Some of the members of the SLA fled to Israel with their families. Others surrendered or were handed over to the police by Hezbollah or, depending on their share in the resistance, released. Many were granted asylum in Europe, especially in Germany . Lebanon itself viewed them as 'collaborators with the enemy' and imposed prison terms; some were sentenced to forced labor for assaulting civilians .

The Israeli Prime Minister Ehud Barak was criticized in Israel for the sudden withdrawal of the Israeli army and the subsequent collapse of the security zone.

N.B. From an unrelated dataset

-- ==== Sys2Proof/Machine/Dispatch.lean ====
section
/-! DEFINITION. The dispatch of instructions to their meanings: one arm for each constructor of `Instr`. -/

namespace Sys2Proof.Machine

After Hezbollah security guarantees, many families returned to Lebanon, and a third of the 6,000 or so refugees accepted Israel's offer to obtain citizenship; this included financial support similar to that for new immigrants, as well as the right of residence, but also conscription. On 6 April 2006, the Finance Committee approved the Knesset also the payment of 40,000 NIS (around 6,000 euros ) per family for SLA veterans, payable over seven years. The plan to settle these people in Arab communities failed, however, as the Israeli Arabs also rejected the former fighters as traitors.

literature

  • Frédéric Domont, Walid Charrara: Le Hezbollah. Un mouvement Islamo-nationalist. Editions Fayard, Paris 2004, ISBN 2-213-62009-1 .
  • Judith Palmer-Harek: Hezbollah. The Changing Face of Terrorism. IB Tauris, London 2003.
  • Beate Hamizrachi: The Emergence of South Lebanon Security Belt. Praeger, New York 1984.
  • Harald List: A country in the crosshairs. Southern Lebanon between armies and militias. Freiburg (undated, around 1991).
  • Harald List, Antoine Lahad. in ORIENT 2/88 pp. 179–187. * David Lewis, War in Lebanon The Plan of a Soviet Invasion, Schulte and Gerth Verlag, ISBN 3-87739-552-X

Web links

Individual evidence

  1. commdocs.house.gov
  2. John C. Rolland: Lebanon. Current issues and background. P. 204.